#### PROVIDED RECORDS

-- ==== Sys2Proof/Machine/Span.lean ====
section
/-! DEFINITION. The span engine: span registers, vector commands and their checks at issue, element-wise forms, chains,
reductions, arrangement, quantisation, the deferral queue (05 R104-R127, R131). -/

namespace Sys2Proof.Machine

/-! ### Span registers (05 Table 05-1) -/

def dBase (d : Desc) : Nat := (d.extractLsb' 96 32).toNat
def dStride (d : Desc) : Int := (d.extractLsb' 64 32).toInt
def dCount (d : Desc) : Nat := (d.extractLsb' 48 16).toNat
def dType (d : Desc) : Nat := (d.extractLsb' 44 4).toNat
def dQueue (d : Desc) : Nat := (d.extractLsb' 39 5).toNat

/-- Read s[i]; its reserved bits read zero. -/
def State.getS (s : State) (port i : Nat) : Desc :=
  s.core.sp.get i s.tick (1024 * port + 320 + i) &&& ~~~(BitVec.ofNat 128 (2 ^ 39 - 1))

/-- Write the bits `[hi:lo]` of s[d]. -/
def State.putS (s : State) (d hi lo v : Nat) : State :=
  { s with core := { s.core with sp := s.core.sp.put d (BitVec.ofNat 128 (putBits (s.getS 0 d).toNat hi lo v)) } }

/-- A `vset*` word: a descriptor field takes a value in program order (05 R105). -/
def xVset (r : Xs) (use hi lo : Nat) (f : State → Nat) (s : State) : State :=
  s.xWord r.g r.gn [use] fun s => .done (s.putS r.sd.toNat hi lo (f s))

/-- VSETB (05 R105). -/
def execVsetb (r : Xs) (s : State) : Out := .next (xVset r r.sx.toNat 127 96 (fun s => (s.getX 0 r.sx.toNat).toNat) s)

/-- VSETS (05 R105). -/
def execVsets (r : Xs) (s : State) : Out := .next (xVset r r.sx.toNat 95 64 (fun s => (s.getX 0 r.sx.toNat).toNat) s)

/-- VSETN (05 R105). -/
def execVsetn (r : Xs) (s : State) : Out := .next (xVset r r.sx.toNat 63 48 (fun s => min (s.getX 0 r.sx.toNat).toNat 65535) s)

/-- VSETT (05 R105): TYPE and QUEUE. -/
def execVsett (r : Xs) (s : State) : Out := .next (xVset r 64 47 39 (fun _ => r.t.toNat * 32 + r.sx.toNat) s)

/-- A `vget*` word: x[SX] takes a field, with a bound of 1 cycle. -/
def xVget (r : Xs) (f : Desc → Nat) (s : State) : State :=
  s.xWord r.g r.gn [64 + r.sx.toNat] fun s => .done (s.putX r.sx.toNat (BitVec.ofNat 64 (f (s.getS 0 r.sa.toNat))) 0 0)

/-- VGETB (05 R105). -/
def execVgetb (r : Xs) (s : State) : Out := .next (xVget r dBase s)

/-- VGETN (05 R105). -/
def execVgetn (r : Xs) (s : State) : Out := .next (xVget r dCount s)

/-! ### Checks at issue (05 R106, R107, R109) -/

/-- An operand of a command: its snapshot, the type and count that it must have, and whether it is the destination. -/
structure Operand where
  d : Desc
  ty : Nat
  n : Nat
  dest : Bool
  deriving DecidableEq, Repr

/-- Alignment and stride of a store-space span (05 R106). -/
def alignOk (d : Desc) (ty : Nat) : Bool :=
  if ty = 14 then decide (dBase d % 16 = 0) && decide (dStride d = 1) else decide (dBase d % (tyWidth ty / 8) = 0)

/-- Whether a queue-bound span's queue is there for its use (05 R109, 14 R361). -/
def State.queueOk (s : State) (d : Desc) (dest : Bool) : Bool :=
  match s.qHome (dQueue d - 1) with
  | .queue => true
  | .window _ => !dest
  | .none => false

/-- The checks on one operand. -/
def State.operandOk (s : State) (o : Operand) : Bool :=
  decide (dType o.d ≠ 11) && decide (dType o.d ≠ 15) && decide (dQueue o.d ≤ 16) && decide (dType o.d = o.ty) && decide (dCount o.d = o.n) &&
    (if dQueue o.d = 0 then alignOk o.d o.ty else s.queueOk o.d o.dest)
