/-- What a failed granule attempt leaves: a translation fault or violation freezes the engine at the granule's start; a
containment event is kept for the replay, and lasts when the word failed before or four words have (13 R336). -/
def State.granuleFail (s : State) (m : MCmd) (a : Attempt (State × MCmd)) : State :=
  let (c, m) := s.core.granuleDrop m
  let s := { s with core := c }
  let strikes := s.core.mstrike
  let freeze (cause x : Nat) (z : BitVec 8) : State :=
    let t := ((s.setMHead { m with started := true, frozen := true }).transients (strikes.filter (fun y => decide (y.1 ≠ x)))).engineAsk m.word m.addr cause x z
    { t with core := { t.core with mstrike := [], mdog := false } }
  match a with
  | .viol x => freeze causeViol x 0
  | .pages x => freeze causePages x 0
  | .data x z =>
    if strikes.any (fun y => decide (y.1 = x)) ∨ 3 ≤ strikes.length then freeze causeData x z
    else
      let t := s.setMHead { m with started := true }
      { t with core := { t.core with mstrike := (x, z) :: strikes } }
  | _ => s

/-- A successful attempt. A replay that has come through makes its events transient ones. -/
def State.granulePass (s : State) (m : MCmd) : State :=
  let t := (s.setMHead { m with started := true }).transients s.core.mstrike
  { t with core := { t.core with mstrike := [], mdog := false } }

/-- A drain whose tile is empty: when its lane contains a word, the last granule is replayed if it touched that accumulator; a word that
it still contains parks the context (13 Table 13-5). -/
def State.drainNow (s : State) (m : MCmd) : State :=
  let done (s : State) : State := let (t, m) := s.drainRun { m with started := true }; t.setMHead m
  match s.drainBad m with
  | none => done s
  | some w => match (s.replayLast (m.r.a.toNat % 4)).bind (fun t => if (t.drainBad m).isNone then some t else none) with
    | some t => done (t.transients [(w.1, w.2.syn)])
    | none => (done s).engineAsk m.word m.addr causeData 0 w.2.syn

/-- Run the command at the head of the queue as far as it goes now: a granule, a drain, or a change of mode or tile. -/
def State.matrixRun (s : State) (m : MCmd) : State :=
  match m.kind with
  | .cfg =>
    let t := s.setMHead { m with started := true, cursor := 1 }
    { t with core := { t.core with redundant := decide (m.arg = 1) } }
  | .tset =>
    let t := s.setMHead { m with started := true, cursor := 1 }
    { t with core := { t.core with tfull := tset t.core.tfull m.arg .full } }
  | .tclr =>
    let t := s.setMHead { m with started := true, cursor := 1 }
    { t with core := { t.core with tfull := tdel t.core.tfull m.arg } }
  | .drain => if (tget s.core.tfull (m.r.d.toNat % 16)).isSome then s.setMHead { m with started := true } else s.drainNow m
  | _ =>
    match s.granuleAttempt m with
    | .ok (t, m) => t.granulePass m
    | .wait => s
    | a => s.granuleFail m a

/-- Whether the matrix engine may take up the command at the head now (06 R151). -/
def Core.matrixMay (c : Core) (m : MCmd) : Bool :=
  !m.frozen && decide (m.cursor < m.total) && !(m.check.isSome && decide (m.cursor = m.granEnd)) &&
    (m.started || !m.readsMem || c.vq.all (fun v => decide (m.seq < v.seq)))

/-- MATRIX_COMMAND_START (06 R151): the engine starts the next command, or goes on with it at its next granule or when its
operands have come. Once a leave is accepted it stops at its point (06 R156). -/
def execMatrixCommandStart (s : State) : Out :=
  .next (match s.core.mq with
    | [] => s
    | m :: _ => if s.core.matrixMay m && decide (s.core.mstrike = []) && !s.leaving then s.matrixRun m else s)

########

→ **GOAL OF THE EXERCISE**
Could you set down exactly the lines above, from the one containing "(match s.core.mq with" through the last, including both and nothing else?

→ **RESPONSE**
  .next (match s.core.mq with
    | [] => s
    | m :: _ => if s.core.matrixMay m && decide (s.core.mstrike = []) && !s.leaving then s.matrixRun m else s)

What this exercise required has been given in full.